To assess the separation of samples with our selected monoisotopic peaks, we applied multidimensional scaling (MDS), which is a data reduction technique for visualizing a higher-dimensional space (feature space) by mapping it into a lower-dimensional space (2D or 3D). Figure 8 displays the results after MDS mapping of control and RP disease groups at the same time points. Figure 9 shows the MDS mapping results of the same groups at different time points. Figure 10 illustrates the mapping results of control and RP disease groups with all the samples regardless of the time points. Interestingly, overall the samples seem to be separated by these features in accordance with our design in Figure 3.

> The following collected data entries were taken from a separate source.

/-- A copy node enters CPYQ; one that fails a check of R283 enters as a command that has failed at position 0 (R294). Where
the block cannot be read, and its CMP with it, the failure is reported in a result element (R296, log entry 39). -/
def State.launchCopy (s : State) (c : CoreId) (n : BitVec 8) (x : Node) (t : TeamId) (pusher : Option HartId) : State :=
  let a := wordAt (x.desc.getD []) 0
  match s.readBlock c x.hart t a with
  | .error e =>
    let (k, s) := s.ticketFor x.hart t
    s.enqueue c { newCmd (.copy [] 0) [] [] 2 0 k x.hart t (some n) 0 false pusher with failed := some (1, e) }
  | .ok (b, s) =>
    match s.copyChecks c x.hart t a b 0 with
    | .error (e, _) =>
      let (k, s) := s.ticketFor x.hart t
      let sem := BitVec.ofNat 6 (blkCtl b 22 6)
      let (mine, s) := match if bit (wordAt b 0) 28 then s.claimSema c sem t else none with
        | some s => (true, s)
        | none => (false, s)
      let cmp := BitVec.ofNat 2 (2 * blkCtl b 29 1 + bitNat mine)
      s.enqueue c { newCmd (.copy b 0) [] [] cmp sem k x.hart t (some n) 0 false pusher with failed := some (1, e) }
    | .ok (src, dst, s) =>
      let (k, s) := s.ticketFor x.hart t
      s.enqueue c (copyCmd b src dst 0 k x.hart t (some n) pusher)

/-- The Fife started at an address for a hart (R272). -/
def Fife.start (f : Fife) (h : Hart) (a : Word) (node : Option (BitVec 8)) (pusher : Option HartId) : Fife :=
  { f with
    st := .running, owner := hartInCore h.pos, rerr := false, fpc := a
    s := h.s.set 0 0, vty := h.vty, vl := h.vl, zol := {}, wait := none, onQueue := false, node := node, pusher := pusher }

/-- The first attempt or a later one to run a launched node: the state, and whether it left the launch queue (R294). A Fife
node waits while its hart is pre-empted (R312). A post to a semaphore of another team is not made, and the node fails
(R212, log entry 39). -/
def State.tryLaunch (s : State) (c : CoreId) (y : Launch) : State × Bool :=
  let n := y.node
  match (s.core c).nodes.find n.toNat with
  | none => (s, true)
  | some x =>
    match x.team with
    | none => (s, true)
    | some t =>
      let w := x.desc.getD []
      let arg := wordAt w 0
      match nodeKind w with
      | 0 => if 16 ≤ (s.core c).cpyq.length then (s, false) else (s.launchCopy c n x t y.pusher, true)
      | 1 =>
        let h := s.hartAt x.hart
        let k := s.core c
        if !h.placed || h.team != t then
          if (s.offstage t).contains x.hart then (s, false) else (s.setNode c n.toNat { x with runs := x.runs - 1 }, true)
        else if k.fife.st != .idle then (s, false)
        else if arg = 0 then (s.finishNode c n true, true)
        else
          let f := k.fife.start h arg (some n) y.pusher
          if bits arg 0 2 == 0 then (s.setCore c { k with fife := f }, true)
          else ((s.setCore c { k with fife := { f with st := .faulted, cause := 0x080, fva := arg } }).putHart
            (h.pend 0x180 arg), true)
      | _ =>
        let sem := BitVec.ofNat 6 (bits (wordAt w 1) 10 6)
        let others := s.setNode c n.toNat { x with runs := x.runs - 1 }
        match (others.claimSema c sem t).map fun s => s.setNode c n.toNat x with
        | some s => ((s.post c sem (bits arg 0 48) false false).finishNode c n true, true)
        | none => (s.finishNode c n false, true)

/-- The walker of a core tries each launch that waits, in order, once. -/
def State.walker (s : State) (c : CoreId) : State :=
  let k := s.core c
  let (s, left) := k.launch.foldl (fun (s, left) n =>
    let (s, gone) := State.tryLaunch s c n
    (s, if gone then left else left ++ [n])) (s.setCore c { k with launch := [] }, [])
  let k := s.core c
  s.setCore c { k with launch := left ++ k.launch }

/-- `dnode` (R292). -/
def execDnode (d a : SReg) (s : State) : Res :=
  let x := s.getS a
  let c := coreOf s.hart.pos
  lateTests { word := encVec 0x21 d a 0 31 0x05 } s <|
  trapIf (bits x 0 5 != 0) 0x089 x s <|
  readRecord x 32 s fun w s =>
  trapIf (nodeMalformed w) 0x057 x s <|
    let n := bits (wordAt w 1) 0 8
    let v : Word := BitVec.ofNat 64 n
    let old := s.nodeAt c n
    trapIf (old.any fun y => y.team != some s.hart.team) 0x189 v s <|
    trapIf (old.any fun y => y.runs != 0) 0x187 v s <|
      let y : Node := { team := some s.hart.team, desc := some w, count := nodePred w, hart := s.hart.pos }
      let s := (s.setNode c n y).setS d v
      let s := if nodePred w == 0 then (s.launchNode c n y (some s.hart.pos)).walker c else s
      .next s.advance

/-- A node of a core is given one predecessor by a word or a port (R293): the traps, the wait for room to launch, and the
continuation. -/
def giveNode (c : CoreId) (x : Word) (s : State) (k : State → Res) : Res :=
  trapIf (bits x 8 56 != 0) 0x057 x s <|
    match s.nodeAt c x.toNat with
    | none => .next (s.trap 0x188 x)
    | some y =>
      trapIf (y.team != some s.hart.team) 0x189 x s <|
      trapIf y.desc.isNone 0x188 x s <|
      trapIf (y.count == 0 && y.runs != 0) 0x187 x s <|
        if 1 < y.count then k (s.setNode c x.toNat { y with count := y.count - 1 })
        else if 16 ≤ (s.core c).launch.length then .next (s.wait (.dgq c))
        else k ((s.launchNode c x.toNat y (some s.hart.pos)).walker c)

/-- `dgo` (R293). -/
def execDgo (a : SReg) (s : State) : Res :=
  lateTests { word := encVec 0x21 0 a 0 31 0x06 } s <|
    giveNode (coreOf s.hart.pos) (s.getS a) s fun s => .next s.advance

/-! ### Completion (R287, R288) -/

/-- Bytes that a command posts (R287, R290). -/
def Cmd.posted (x : Cmd) : Nat :=
  match x.kind with
  | .copy _ start => (x.next - start) * shEs x.src
  | .rows _ _ _ _ => x.next * (shExt x.src 0 * shEs x.src)

/-- ELEM of a result: the positions of the whole command, or the one that failed. -/
def Cmd.elem (x : Cmd) : Nat :=
  match x.kind with
  | .copy _ _ => x.next
  | .rows _ _ g rows => if x.failed.isSome then (rows.getD x.next (0, 0)).1 else g

/-- The result element of a command (R288). -/
def Cmd.result (x : Cmd) (canc : Bool) : Word :=
  let (stat, cause) := x.failed.getD (0, 0)
  place x.ticket.toNat 48 ||| place (hartInCore x.hart).toNat 46 ||| place stat.toNat 43 ||| place (bitNat x.oob) 42 |||
    place (bitNat x.part) 41 ||| place (bitNat x.clip) 40 ||| place (bitNat canc) 39 ||| place cause.toNat 29 |||
    BitVec.ofNat 64 (x.elem % 2 ^ 29)

/-- A slot after one of its copies has completed (R284). -/
def Slot.copyDone (x : Slot) : Slot :=
  if x.copies == 1 then { x with copies := 0, kr := x.maxKr, n := x.maxN, kc := 0, st := .ready }
  else { x with copies := x.copies - 1 }

/-- The head command of a core completes (R287): post, result, slot, and the node it ran. -/
def State.completeCmd (s : State) (c : CoreId) (x : Cmd) : State :=
  let canc := x.failed.isSome && match x.node with
    | some n => !(nodeSuccs (((s.core c).nodes.getD n.toNat {}).desc.getD [])).isEmpty
    | none => false
  let k := s.core c
  let k := { k with cpyq := k.cpyq.drop 1, cres := if x.cmp.getLsbD 1 then k.cres ++ [x.result canc] else k.cres }
  let k := match x.kind with
    | .copy b _ =>
      let n := BitVec.ofNat 4 (blkCtl b 13 4)
      if blkToSlot b && !x.loose && (k.slot n).st == .filling && 0 < (k.slot n).copies && !x.src.isEmpty then
        k.setSlot n (k.slot n).copyDone
      else k
    | .rows _ _ _ _ => k
  let s := s.setCore c k
  let s := if x.cmp.getLsbD 0 then s.post c x.sem x.posted x.failed.isSome false else s
  match x.node with
  | some n => s.finishNode c n x.failed.isNone
  | none => s

/-- The Fife of a core ends its program (R277), and with it the node that started it. -/
def State.endFife (s : State) (c : CoreId) : State :=
  let k := s.core c
  let s := s.setCore c { k with fife := k.fife.free }
  match k.fife.node with
  | some n => (s.finishNode c n true).walker c
  | none => s.walker c

/-- The program of a Fife node is saved with its hart, which has left a place on the core or has yet to resume there (R310 to
R312). -/
def State.nodeSaved (s : State) (c : CoreId) (x : Node) (n : BitVec 8) : Bool :=
  match x.team.bind s.team with
  | some t => t.saved.any fun y => y.node == some n && (t.places[y.rank]?).any fun h => coreOf h == c
  | none => false

/-- Fife nodes whose program was ended by its owner's end finish (R202, R277, R294); not those whose program is saved. -/
def State.endedNodes (s : State) (c : CoreId) : State :=
  let k := s.core c
  k.nodes.foldl (fun s (n, x) =>
    let m := BitVec.ofNat 8 n
    if x.runs != 0 && nodeKind (x.desc.getD []) == 1 && k.fife.node != some m && !k.launch.any (·.node == m) &&
        !s.nodeSaved c x m then
      s.finishNode c m true
    else s) s

/-- COPY_COMPLETE (R287): the oldest command of a core completes once it has ended and its result has room; the walker
goes on. -/
def execCopyComplete (core : CoreId) (s : State) : Res :=
  let s := match (s.core core).cpyq with
    | [] => s
    | x :: _ =>
      if !x.ended || (x.cmp.getLsbD 1 && decide (64 ≤ (s.core core).cres.length)) then s else s.completeCmd core x
  .next ((s.endedNodes core).walker core)

/-! ### Starting and waiting for the Fife (R272, R277) -/

/-- `fgo` (R272). -/
def execFgo (a : SReg) (s : State) : Res :=
  let x := s.getS a
  let c := coreOf s.hart.pos
  let k := s.core c
  lateTests { word := encVec 0x21 0 a 0 31 0x07 } s <|
    if x = 0 then .next (if k.fife.heldBy s.hart.pos then s.endFife c else s).advance
    else
      trapIf (bits x 0 2 != 0) 0x080 x s <|
      trapIf (k.fife.st != .idle) 0x181 x s <|
        .next (s.setCore c { k with fife := k.fife.start s.hart x none (some s.hart.pos) }).advance

/-- `fwait` of a hart (R277). -/
def execFwait (s : State) : Res :=
  lateTests { word := encVec 0x21 0 0 0 31 0x08 } s <|
    if s.myCore.fife.heldBy s.hart.pos then .next (s.wait .fife) else .next s.advance

end Sys2Proof.Machine
end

Independent Validation of α2M as Biomarker for RP
In order to assess the α2M role as a biomarker for RP, we used a human ELISA kit (GenWay Biotech Inc. San Diego, CA) and applied it to the full cohort of 26 patients. Comparison of the non-RP and RP groups was conducted using a 2-tailed t-test. In pre-treatment, p < 0.0001 for RP grade ≥ 2 and p = 0.063 for RP grade ≥ 3 were obtained. In the RP grade ≥ 3, however, the mid-treatment to pre-treatment ratio had a p = 0.025 and the difference had a p = 0.007 while in the RP grade ≥ 2, the ratio and difference were p < 0.0001. To further eliminate possible statistical bias and test the independent predictive power of α2M, we further excluded the 6 patients used in our proteomics analysis. Analysis on this independent dataset resulted in a p = 0.002 for ratio of mid-treatment to pre-treatment and a p = 0.042 for their difference. These results indicate the high sensitivity and robustness of this new biomarker even when compared with other known RP biomarkers not only reported in the literature and summarized in ref. 31 but also tested in our previous work.51
Discussion
By utilizing advanced graph theory techniques, we proposed a novel biomarker ranking method for proteomics analysis in limited datasets. We believe that our method would contribute to more frequent application of proteomics analyses in clinical studies and help mitigate the problems associated with prohibitive large sample size requirements.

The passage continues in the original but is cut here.